Only downside seems to be the Performance of tunnels in Containers. I use them for my personal Website, did a bit of Loadtesting and was able to get significantly more RPS without the CF Tunnel. Might be something on my end tho, not sure.

That's interesting. Cloudflare tunnels do a few things that I expected to to make it perform better in general: obviously TLS termination on CF's side where they likely have faster hardware doing that (at least faster than many customers), then the keep-alive sockets for tunnel<->CF, and I think they use UDP/QUIC for the tunnel<->CF connection[0] which I figure could remove some latency.

[0]: `lsof -i | grep cloudfl` shows me 4 UDP connections & 1 TCP

Makes firewall/ACL administration much simpler for one. Also makes it easier to hide and/or rotate origin IPs.

I hate that Shopify app has cloudflare tunnels ingrained by default. You can use other tunnels, i.e. ngrok, but it's a lot more manual with the setup.

Bad timing: quarterly earnings call is this afternoon.

Perhaps someone was rushing to release something that was going to be announced on the earnings call...

That was yesterday. They announced pricing changes for Cloudflare workers. I think it won't affect me but heavy workloads will have to pay more. They used to charge a flat fee but now are moving to $/CPU time.

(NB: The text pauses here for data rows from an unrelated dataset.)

-- ==== Sys2Proof/Laws/WithinPower.lean ====
section
/-! SUPPORT. What each operation of Machine/Power.lean can change: one lemma per operation (see Laws/WithinOps.lean). -/
namespace Sys2Proof.Machine
set_option Elab.async false

set_option linter.unusedVariables false
set_option linter.unusedSimpArgs false

variable {P : Part → Prop} {R : Reg → Prop} {s0 s t : State}

theorem takeAnswer_within (h : Within P R s0 s) (p_power : P .power) : Within P R s0 (takeAnswer s x1) := by
  unfold takeAnswer; try dsimp only
  repeat' first
    | with_reducible assumption | with_reducible refine updPower_within ?_ p_power

theorem sampleBlocks_within (h : Within P R s0 s) (p_mem : P .mem) (p_merger : P .merger) (p_safety : P .safety)
    (p_router : P .router) (p_lanes : P .lanes) (p_coach : P .coach) (p_ic : P .ic) (p_power : P .power)
    (p_tw : P .tw) (r_ln_LAST : R (.ln .LAST)) (r_cw_TAPOVR : R (.cw .TAPOVR)) (r_rk_STAT : R (.rk .STAT))
    (r_rk_LATE : R (.rk .LATE)) (r_rk_OVCNT : R (.rk .OVCNT)) (r_rk_CnSTAT : R (.rk .CnSTAT)) : Within P R s0
    (sampleBlocks s) := by
  unfold sampleBlocks; try dsimp only
  repeat' first
    | with_reducible assumption
    | with_reducible refine parkLane_within ?_ p_merger p_safety p_lanes p_coach p_ic p_tw r_ln_LAST r_cw_TAPOVR
    | with_reducible refine flushRecords_within ?_ p_mem p_merger p_safety p_router p_ic p_tw
                        r_rk_STAT r_rk_LATE r_rk_OVCNT r_rk_CnSTAT
    | with_reducible refine takeAnswer_within ?_ p_power | with_reducible refine within_foldl (fun _ _ h => ?_) ?_
    | with_reducible refine within_foldl_snd (fun _ _ h => ?_) ?_
    | with_reducible refine within_foldl_fst (fun _ _ h => ?_) ?_
    | with_reducible refine within_pair ?_ (by assumption) | split

theorem resumeBlocks_within (h : Within P R s0 s) (p_merger : P .merger) (p_safety : P .safety) (p_router : P .router)
    (p_drawbar : P .drawbar) (p_slots : P .slots) (p_lanes : P .lanes) (p_phys : P .phys) (p_cal : P .cal)
    (p_coach : P .coach) (p_ic : P .ic) (p_power : P .power) (p_host : P .host) (p_tw : P .tw)
    (r_ca_STAT : R (.ca .STAT)) (r_ca_LTEMP : R (.ca .LTEMP)) (r_ca_RUN : R (.ca .RUN)) (r_ln_STAT : R (.ln .STAT))
    (r_al_FSTAT : R (.al .FSTAT)) (r_ln_FAULTS : R (.ln .FAULTS)) (r_rk_STAT : R (.rk .STAT))
    (r_cw_TFAULT : R (.cw .TFAULT)) (r_cw_LDSTAT : R (.cw .LDSTAT)) (r_ds_EVENTS : R (.ds .EVENTS))
    (r_db_LSTAT : R (.db .LSTAT)) : Within P R s0 (resumeBlocks s) := by
  unfold resumeBlocks; try dsimp only
  repeat' first
    | with_reducible assumption | with_reducible refine updPower_within ?_ p_power
    | with_reducible refine updBus_within ?_ p_drawbar | with_reducible refine testsDue_within ?_ p_phys
    | with_reducible refine restartLane_within ?_ p_merger p_safety p_router p_drawbar p_slots
                        p_lanes p_phys p_cal p_coach p_ic p_host p_tw r_ca_STAT r_ca_LTEMP r_ca_RUN r_ln_STAT
                        r_al_FSTAT r_ln_FAULTS r_rk_STAT r_cw_TFAULT r_cw_LDSTAT r_ds_EVENTS r_db_LSTAT
    | with_reducible refine within_foldl (fun _ _ h => ?_) ?_
    | with_reducible refine within_foldl_snd (fun _ _ h => ?_) ?_
    | with_reducible refine within_foldl_fst (fun _ _ h => ?_) ?_
    | with_reducible refine within_pair ?_ (by assumption) | split

theorem abortEntry_within (h : Within P R s0 s) (p_merger : P .merger) (p_safety : P .safety) (p_router : P .router)
    (p_drawbar : P .drawbar) (p_slots : P .slots) (p_lanes : P .lanes) (p_phys : P .phys) (p_cal : P .cal)
    (p_coach : P .coach) (p_ic : P .ic) (p_power : P .power) (p_host : P .host) (p_tw : P .tw)
    (r_pw_STAT : R (.pw .STAT)) (r_ca_STAT : R (.ca .STAT)) (r_ca_LTEMP : R (.ca .LTEMP)) (r_ca_RUN : R (.ca .RUN))
    (r_ln_STAT : R (.ln .STAT)) (r_al_FSTAT : R (.al .FSTAT)) (r_ln_FAULTS : R (.ln .FAULTS))
    (r_rk_STAT : R (.rk .STAT)) (r_cw_TFAULT : R (.cw .TFAULT)) (r_cw_LDSTAT : R (.cw .LDSTAT))
    (r_ds_EVENTS : R (.ds .EVENTS)) (r_db_LSTAT : R (.db .LSTAT)) : Within P R s0 (abortEntry x1 x2 s) := by
  unfold abortEntry; try dsimp only
  repeat' first
    | with_reducible assumption | with_reducible refine updPower_within ?_ p_power
    | with_reducible refine State.setFld_within ?_ (by assumption)
    | with_reducible refine resumeBlocks_within ?_ p_merger p_safety p_router p_drawbar p_slots
                        p_lanes p_phys p_cal p_coach p_ic p_power p_host p_tw r_ca_STAT r_ca_LTEMP r_ca_RUN
                        r_ln_STAT r_al_FSTAT r_ln_FAULTS r_rk_STAT r_cw_TFAULT r_cw_LDSTAT r_ds_EVENTS r_db_LSTAT
    | with_reducible refine State.orReg_within ?_ p_safety p_ic p_tw (by assumption)

theorem commitEntry_within (h : Within P R s0 s) (p_mem : P .mem) (p_safety : P .safety) (p_power : P .power)
    (r_al_WIDX : R (.al .WIDX)) (r_al_COUNT : R (.al .COUNT)) : Within P R s0 (commitEntry s) := by
  unfold commitEntry; try dsimp only
  repeat' first
    | with_reducible assumption | with_reducible refine updPower_within ?_ p_power
    | with_reducible refine almanacCompact_within ?_ p_mem p_safety r_al_WIDX r_al_COUNT
    | with_reducible refine within_pair ?_ (by assumption) | split

theorem handshakeRefuse_within (h : Within P R s0 s) (p_mem : P .mem) (p_merger : P .merger) (p_safety : P .safety)
    (p_router : P .router) (p_drawbar : P .drawbar) (p_slots : P .slots) (p_lanes : P .lanes) (p_phys : P .phys)
    (p_cal : P .cal) (p_coach : P .coach) (p_ic : P .ic) (p_power : P .power) (p_host : P .host) (p_tw : P .tw)
    (r_ln_LAST : R (.ln .LAST)) (r_cw_TAPOVR : R (.cw .TAPOVR)) (r_rk_STAT : R (.rk .STAT))
    (r_rk_LATE : R (.rk .LATE)) (r_rk_OVCNT : R (.rk .OVCNT)) (r_rk_CnSTAT : R (.rk .CnSTAT))
    (r_pw_STAT : R (.pw .STAT)) (r_ca_STAT : R (.ca .STAT)) (r_ca_LTEMP : R (.ca .LTEMP)) (r_ca_RUN : R (.ca .RUN))
    (r_ln_STAT : R (.ln .STAT)) (r_al_FSTAT : R (.al .FSTAT)) (r_ln_FAULTS : R (.ln .FAULTS))
    (r_cw_TFAULT : R (.cw .TFAULT)) (r_cw_LDSTAT : R (.cw .LDSTAT)) (r_ds_EVENTS : R (.ds .EVENTS))
    (r_db_LSTAT : R (.db .LSTAT)) : Within P R s0 (handshakeRefuse s) := by
  unfold handshakeRefuse; try dsimp only
  repeat' first
    | with_reducible assumption
    | with_reducible refine sampleBlocks_within ?_ p_mem p_merger p_safety p_router p_lanes
                        p_coach p_ic p_power p_tw r_ln_LAST r_cw_TAPOVR r_rk_STAT r_rk_LATE r_rk_OVCNT r_rk_CnSTAT
    | with_reducible refine abortEntry_within ?_ p_merger p_safety p_router p_drawbar p_slots
                        p_lanes p_phys p_cal p_coach p_ic p_power p_host p_tw r_pw_STAT r_ca_STAT r_ca_LTEMP
                        r_ca_RUN r_ln_STAT r_al_FSTAT r_ln_FAULTS r_rk_STAT r_cw_TFAULT r_cw_LDSTAT r_ds_EVENTS
                        r_db_LSTAT
    | with_reducible refine within_pair ?_ (by assumption) | split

Overall I still love Cloudflare and run all my backend stuff there. It just feels simpler and cleaner than AWS but it's slowly starting to get cluttered as more features are released.

They announced that on 28/09 fyi. It's not new and they didn't change a flat fee before.

They still have the 5 € / month fee.

https://blog.cloudflare.com/workers-pricing-scale-to-zero/

You're right. The email yesterday was that the voluntary opt in period to the new pricing was starting. Everyone will be switched over on March 1st.

"Cloudflare, Inc. Class A Common Stock is expected* to report earnings on 11/02/2023 after market close."

https://www.nasdaq.com/market-activity/stocks/net/earnings

This is not looking good. I really hope they don't move away from dogfooding because of this.

Also vercel deployments (and edge functions in general) aren't working. Their status page says: "We identified the root cause as an issue with one of our upstream providers and working with them towards mitigation."

I wonder if edge functions use workers under the hood lol.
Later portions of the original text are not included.